Get started

How to redact a PDF permanently (and why highlighting isn't enough)

Learn how to permanently redact sensitive text and images in PDFs. Covers free browser tools, Python scripts, and why simple highlighting fails security audits.

benoitdedApril 1, 20269 min read

PDF redaction permanently removes sensitive content from a document. The most common mistake is placing a black rectangle on top of text — this hides the text visually but leaves the original data fully accessible in the file. This guide explains what true redaction is, how to do it correctly, and when a programmatic approach is the right choice.

What redaction actually means

Redaction is the permanent deletion of content from a PDF file. A properly redacted PDF has the sensitive content removed from the file's data structures, not just hidden behind an opaque overlay. The resulting file should be indistinguishable from a document that never contained the redacted content.

The PDF specification stores text as content streams, images as compressed binary objects, and annotations as a separate layer. A black highlight is an annotation — it sits on top of the content layer and can be removed by any user who opens the annotation panel in Acrobat, Preview, or a PDF editor.

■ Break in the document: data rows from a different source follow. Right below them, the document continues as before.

@[simp] theorem setFull_pending (d : Nat) (t : FullEng) : (s.setFull d t).pending = s.pending := rfl
@[simp] theorem setFull_regs (d : Nat) (t : FullEng) : (s.setFull d t).regs = s.regs := rfl
@[simp] theorem setFull_mem (d : Nat) (t : FullEng) : (s.setFull d t).mem = s.mem := rfl
@[simp] theorem setFull_imem (d : Nat) (t : FullEng) : (s.setFull d t).imem = s.imem := rfl
@[simp] theorem setFull_badWords (d : Nat) (t : FullEng) : (s.setFull d t).badWords = s.badWords := rfl
@[simp] theorem setFull_rowErrs (d : Nat) (t : FullEng) : (s.setFull d t).rowErrs = s.rowErrs := rfl
@[simp] theorem setFull_chanErrs (d : Nat) (t : FullEng) : (s.setFull d t).chanErrs = s.chanErrs := rfl
@[simp] theorem setFull_sparing (d : Nat) (t : FullEng) : (s.setFull d t).sparing = s.sparing := rfl
@[simp] theorem setFull_trainedTo (d : Nat) (t : FullEng) : (s.setFull d t).trainedTo = s.trainedTo := rfl
@[simp] theorem setFull_time (d : Nat) (t : FullEng) : (s.setFull d t).time = s.time := rfl
@[simp] theorem setFull_streams (d : Nat) (t : FullEng) : (s.setFull d t).streams = s.streams := rfl
@[simp] theorem setFull_resident (d : Nat) (t : FullEng) : (s.setFull d t).resident = s.resident := rfl
@[simp] theorem setFull_cmds (d : Nat) (t : FullEng) : (s.setFull d t).cmds = s.cmds := rfl
@[simp] theorem setFull_nextId (d : Nat) (t : FullEng) : (s.setFull d t).nextId = s.nextId := rfl
@[simp] theorem setFull_descs (d : Nat) (t : FullEng) : (s.setFull d t).descs = s.descs := rfl
@[simp] theorem setFull_descWait (d : Nat) (t : FullEng) : (s.setFull d t).descWait = s.descWait := rfl
@[simp] theorem setFull_htWait (d : Nat) (t : FullEng) : (s.setFull d t).htWait = s.htWait := rfl
@[simp] theorem setFull_fprogs (d : Nat) (t : FullEng) : (s.setFull d t).fprogs = s.fprogs := rfl
@[simp] theorem setFull_fpWait (d : Nat) (t : FullEng) : (s.setFull d t).fpWait = s.fpWait := rfl
@[simp] theorem setFull_looms (d : Nat) (t : FullEng) : (s.setFull d t).looms = s.looms := rfl
@[simp] theorem setFull_faults (d : Nat) (t : FullEng) : (s.setFull d t).faults = s.faults := rfl
@[simp] theorem setFull_res (d : Nat) (t : FullEng) : (s.setFull d t).res = s.res := rfl
@[simp] theorem setFull_wvn (d : Nat) (t : FullEng) : (s.setFull d t).wvn = s.wvn := rfl
@[simp] theorem setFull_host (d : Nat) (t : FullEng) : (s.setFull d t).host = s.host := rfl
@[simp] theorem setFull_pwr (d : Nat) (t : FullEng) : (s.setFull d t).pwr = s.pwr := rfl
@[simp] theorem setFull_boot (d : Nat) (t : FullEng) : (s.setFull d t).boot = s.boot := rfl
@[simp] theorem setFull_fuses (d : Nat) (t : FullEng) : (s.setFull d t).fuses = s.fuses := rfl
@[simp] theorem setFull_flash (d : Nat) (t : FullEng) : (s.setFull d t).flash = s.flash := rfl
@[simp] theorem setFull_mgmt (d : Nat) (t : FullEng) : (s.setFull d t).mgmt = s.mgmt := rfl
@[simp] theorem setFull_cnt (d : Nat) (t : FullEng) : (s.setFull d t).cnt = s.cnt := rfl
@[simp] theorem setFull_outbox (d : Nat) (t : FullEng) : (s.setFull d t).outbox = s.outbox := rfl
@[simp] theorem setFull_swMode (d : Nat) (t : FullEng) : (s.setFull d t).swMode = s.swMode := rfl
@[simp] theorem setFull_freeCtr (d : Nat) (t : FullEng) : (s.setFull d t).freeCtr = s.freeCtr := rfl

What stays in the file if you only draw over it

When you draw a black box without true redaction, the original data remains:

MethodText removable?Image removable?Copy-paste blocked?
Black highlight annotationNoNoNo
Black image overlayNoNoNo
Comment/markup boxNoNoNo
True redaction (pdf-lib, PyMuPDF)YesYesYes

A simple test: open any "redacted" PDF in a text editor or run pdftotext file.pdf - in your terminal. If the sensitive words appear in the output, the redaction is incomplete.

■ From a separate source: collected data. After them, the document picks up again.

-- ==== Sys2Proof/Tests/Slice0.lean ====
section
/-! SUPPORT. Tests: small states; for each statement a theorem witness_<Name> whose conjuncts are its hypotheses at concrete states and
operands, clause by clause (a hypothesis shown for a state is not written again for that state; `E = .ok v` is written
`v ∈ E.toOption`); ill-formed commands that WellFormed refuses; slot words written out from the tables of R214; worked examples of the
spec. -/
namespace Sys2Proof.Tests

open Sys2Proof.Machine

set_option maxRecDepth 100000
set_option synthInstance.maxSize 4000
set_option synthInstance.maxHeartbeats 200000
set_option Elab.async false

/-! ### Small states -/

/-- A device of 80 looms and 18 ports in RUN with a job, LOCKED, its ring of 64 records at 0x1000 enabled, at pick 1000. -/
def live : State :=
  { (State.reset.setFlds [(Reg.GCTL_GRADE_ACTIVE_LOOMS, 80), (Reg.GCTL_GRADE_PORTS, 18), (Reg.GCTL_DEV_STATE_STATE, 4), (Reg.GCTL_DEV_STATE_PHASE, 8),
      (Reg.GCTL_DEV_STATE_JOB_ACTIVE, 1), (Reg.FAULT_FR_CTL_EN, 1), (Reg.FAULT_FR_CTL_LOG2N, 6), (Reg.TIME_SYNC_STAT_STATE, 2),
      (Reg.CTX_BUDGET_SLACK 0, 9), (Reg.CTX_BUDGET_WAIT_LIMIT 0, 50)]).setReg Reg.FAULT_FR_BASE 0x1000 with
    boot := { running := false, configEnded := true, trainDone := true }, time := { pick := 1000 } }

/-- A device in READY without a job. -/
def ready : State := live.setFlds [(Reg.GCTL_DEV_STATE_STATE, 3), (Reg.GCTL_DEV_STATE_JOB_ACTIVE, 0)]

/-- Stream 0 of loom 0, enabled with a ring of 4 KiB at 0x100000 and on its context. -/
def st0 : StreamSt := { enabled := true, base := 0x100000, log2 := 12 }

/-- A state with stream 0 of loom 0 as given and on its context. -/
def withStream (s : State) (t : StreamSt) : State := { s.setStream 0 0 t with resident := [(0, some (0, 0))] }

/-- Stream 0 idle, ready to take a command by itself. -/
def idle : State := withStream live st0

/-- The source of a command by itself. -/
def src0 : Src := { loom := 0, stream := 0, tag := 7 }

/-- A tensor descriptor: handle INDEX `i`, GEN 0, entry `i` of die 0's table. -/
def tensor (i fmt : Nat) (exts strides : List Nat) (bsize : Nat := 0) (bdir : Nat := 0) (mord : Nat := 0) : List W64 :=
  [BitVec.ofNat 64 (i + 2 ^ 16 * fmt + 2 ^ 20 * bsize + 2 ^ 22 * bdir + 2 ^ 27 + 2 ^ 32 * mord + 2 ^ 48 * 0x3F80), BitVec.ofNat 64 exts.length] ++
    (List.range 6).map (fun j => BitVec.ofNat 64 (exts.getD j 0)) ++ (List.range 8).map fun j => BitVec.ofNat 64 (strides.getD j 0)

/-- A tensor installed under its handle, in a buffer of 64 KiB at `base`. -/
def State.withTensor (s : State) (i base : Nat) (d : List W64) : State :=
  ((s.setDesc i d).setReg (Reg.HTAB_ENTRY_W0 0 i) (BitVec.ofNat 64 (base + 2 ^ 63))).setReg (Reg.HTAB_ENTRY_W1 0 i) 0x10000

/-- The bobbin of loom 0, in pieces of 64 KiB. -/
def bob (k : Nat) : Nat := bobbinBase + 0x10000 * k

/-- INT32, FP32 and BF16 tensors in the bobbin of loom 0. -/
def tensors (s : State) : State :=
  let v (s : State) (i fmt n : Nat) := State.withTensor s i (bob i) (tensor i fmt [n] [1])
  let m (s : State) (i fmt a b : Nat) := State.withTensor s i (bob i) (tensor i fmt [a, b] [1, a])
  let s := v (v (v s 1 5 4) 2 5 4) 3 5 4
  let s := v (v (v (v (v s 4 3 4) 5 3 4) 6 3 4) 7 3 1) 8 2 4
  m (m (m (m (m (m s 9 3 4 2) 10 3 4 2) 11 3 4 2) 13 2 2 4) 14 2 4 3) 15 3 2 3

/-- Stream 0 idle, with tensors. -/
def work : State := tensors idle

/-- The first command in flight of a state. -/
def cmd0 (s : State) : Cmd :=
  s.cmds.headD {
    id := 0, loom := 0, stream := 0, slot := 0, tag := 0, bno := 0, iters := [], c := .fence false, issuePick := 0, budget := none, dsts := [],
    names := [], wrote := [], entries := [] }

How to redact a PDF in the browser (free, no upload)

PDF4.dev's redact PDF tool runs entirely in your browser using pdf-lib. No file leaves your device.

  1. Open pdf4.dev/tools/redact-pdf.
  2. Drop your PDF onto the upload area.
  3. Draw rectangles over the content you want to remove. Each rectangle becomes a permanent black block.
  4. Click "Apply redactions" to flatten the changes into the file.
  5. Download the result.

The tool renders each page using PDF.js, overlays your drawn rectangles as vector shapes, and then uses pdf-lib to permanently replace those regions with opaque black rectangles in the file's content stream. The original text data under each rectangle is not recoverable.

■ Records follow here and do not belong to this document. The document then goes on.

-- ==== Sys2Proof/Syntax.lean ====
section
/-! DEFINITION. Syntax.lean: the commands of the block, one constructor per row of the command table, each with what
the environment observes or sends. `t` is the island-11 time of the command in ns. -/
namespace Sys2Proof

/-- The path an Aqlet frame came by (R404). -/
inductive Path where
  | raster
  | network
  deriving DecidableEq, Repr

/-- A 66-bit block on the line (R77): its sync header as 49.2.4 writes it (1 data, 2 control, 0 and 3 invalid), and its 64
scrambled payload bits, the first carried in bit 0. -/
structure LineBlock where
  sync : Nat
  data : Nat
  deriving DecidableEq, Repr

/-- What one receive lane has carried since it was last reported: blocks with a valid sync header whose content does not
matter, then the 58 line bits before `blocks` (none: those that the receiver holds), then blocks. -/
structure LaneRun where
  clean  : Nat
  last   : Option Nat
  blocks : List LineBlock
  deriving DecidableEq, Repr

/-- What the 8 receive lanes have carried, aligned block by block, and how many columns the chip's clock has taken out of the
elastic buffer in the time of each column received, 1 where the list ends (R82). -/
structure Reception where
  lanes  : List LaneRun
  drains : List Nat
  deriving DecidableEq, Repr

/-- What a lane test finds (R97): the sync-header errors and `BIP8` mismatches seen, and the eye figure. -/
structure LaneTest where
  errors : Nat
  eye    : Nat
  deriving DecidableEq, Repr

/-- One Aqlet request as it arrives (R404, R405): its path, its source MAC address and switch port (0 on the raster
link), its VLAN tag (4 octets or none), the island-11 time of its timestamp point in ns, and its octets from header to
`TAG`. On the raster link the octets are those of the CTRL packet that the lanes carry (R86). -/
structure Request where
  path  : Path
  src   : Nat
  port  : Nat
  vlan  : Octets
  rx    : Nat
  frame : Octets
  lanes : Reception
  deriving DecidableEq, Repr

/-- The levels of the inputs A and B of a position channel from one sample on, and for how many ns they then hold (R39,
Table 02-1). -/
structure Levels where
  a    : Bool
  b    : Bool
  held : Nat
  deriving DecidableEq, Repr

/-- The clock whose loss Table 01-8 handles. -/
inductive Clock where
  | fclk
  /-- The PLL of one island, 1, 2, 5, 6, 9 or 11. -/
  | pll (island : Nat)
  /-- REFCLK0 or REFCLK1. -/
  | refclk (n : Nat)
  /-- The D-PHY clock lane of a camera port, and whether it was in high-speed mode (R29). -/
  | camera (port : Nat) (highSpeed : Bool)
  | tsclk
  deriving DecidableEq, Repr

/-- The firmware pairs of Table 01-10. -/
inductive PairId where
  | supervisor
  | inspection
  | motion
  deriving DecidableEq, Repr

/-- One lane of a received AM column (R79, R80): the even parity over its payload bits since the AM before, as Table 03-3
counts them, and its skew in block positions. -/
structure AmLane where
  parity : Nat
  skew   : Nat
  deriving DecidableEq, Repr

/-- A request of a DRAM port (Table 04-8): its port, whether it writes, when it came, its channel and its granule of 64 bytes
there, and the rank, the bank of the granule's bank group (R114) and the row that hold the granule. -/
structure DramRequest where
  port    : Nat
  write   : Bool
  came    : Nat
  channel : Nat
  granule : Nat
  rank    : Nat
  bank    : Nat
  row     : Nat
  deriving DecidableEq, Repr

/-- What has passed at one subchannel since its last refresh fell due: the requests of the ports, and the times at which a data
burst of 64 bytes ended. -/
structure DramTraffic where
  requests : List DramRequest
  bursts   : List Nat
  deriving DecidableEq, Repr

/-- What a training finds (R143, R144): per channel whether each of the seven steps succeeds, the eyes of Table 04-17, and the
initial and maximum activation thresholds of the devices where their mode registers ask for refresh management (R132). -/
structure Training where
  steps : List (List Bool)
  eyes  : List Nat
  rfm   : Option (Nat × Nat)
  deriving DecidableEq, Repr

/-- A frame that enters the switch (R375): its SGMII port, 1 or 2, whether its FCS is right, its octets without the FCS,
the residence time in the switch, or the turnaround of a Pdelay_Req, in 2⁻¹⁶ ns (R385), and the ports whose egress
queue for it is full (R376). -/
structure NetFrame where
  port      : Nat
  fcsOk     : Bool
  data      : Octets
  residence : Nat
  full      : List Nat
  deriving DecidableEq, Repr

/-- How a motion command reaches an axis (R350): as the next descriptor of ring 12, or in an Aqlet write of `COMMAND`. -/
inductive MotionSource where
  | ring
  | write (rq : Request)
  deriving DecidableEq, Repr

/-- What the boot ROM and the first steps of a start-up find (Table 17-4, R457): whether the preferred and the other image
boot, per calibration set whether its CRC is right (R515), and the identities whose saved health map fails its CRC (R208). -/
structure BootReport where
  preferredOk : Bool
  otherOk     : Bool
  calOk       : List Bool
  badMaps     : List Octets
  deriving DecidableEq, Repr

/-- What start-up has found when it completes: `TRAIN_RESULT` and the eye figures of both DRAM channels (R143, Table
04-17), and the polders whose self-test failed, 16 polder S (R196). -/
structure StartupReport where
  train  : Training
  failed : List Nat
  deriving DecidableEq, Repr

/-- What the chip's checks of a received image find (R465): its CRC-32C, its signature, and the version it carries. -/
structure ImageCheck where
  crcOk       : Bool
  signatureOk : Bool
  version     : Nat
  deriving DecidableEq, Repr

/-- The checks of a request that carries no image. -/
def ImageCheck.none : ImageCheck := { crcOk := false, signatureOk := false, version := 0 }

After downloading your redacted file, verify the result: open it, select all text (Cmd+A / Ctrl+A), and check whether any redacted content is selectable. If it is, the redaction did not work correctly.

Redacting a PDF programmatically with Python

For batch redaction or automated pipelines, PyMuPDF (also available as pymupdf on PyPI) is the most capable Python library for this task. It supports text search, image removal, and metadata scrubbing.

Install PyMuPDF

pip install pymupdf

Redact specific text

This script searches for a pattern (e.g., a Social Security number) and redacts every occurrence across all pages:

import fitz  # PyMuPDF
 
def redact_text_in_pdf(input_path: str, output_path: str, search_term: str) -> int:
    doc = fitz.open(input_path)
    total_redactions = 0
 
    for page in doc:
        # Find all instances of the search term
        instances = page.search_for(search_term)
        for rect in instances:
            # Add a redaction annotation with a black fill
            page.add_redact_annot(rect, fill=(0, 0, 0))
            total_redactions += 1
 
        # Apply redactions — this permanently removes the underlying text
        page.apply_redactions()
 
    doc.save(output_path, garbage=4, deflate=True)
    doc.close()
    return total_redactions
 
count = redact_text_in_pdf("contract.pdf", "contract_redacted.pdf", "John Smith")
print(f"Redacted {count} instance(s)")

The key step is page.apply_redactions(). Without it, the annotations are added but the underlying content is not removed. The garbage=4 flag in doc.save() removes orphaned objects and compresses the output.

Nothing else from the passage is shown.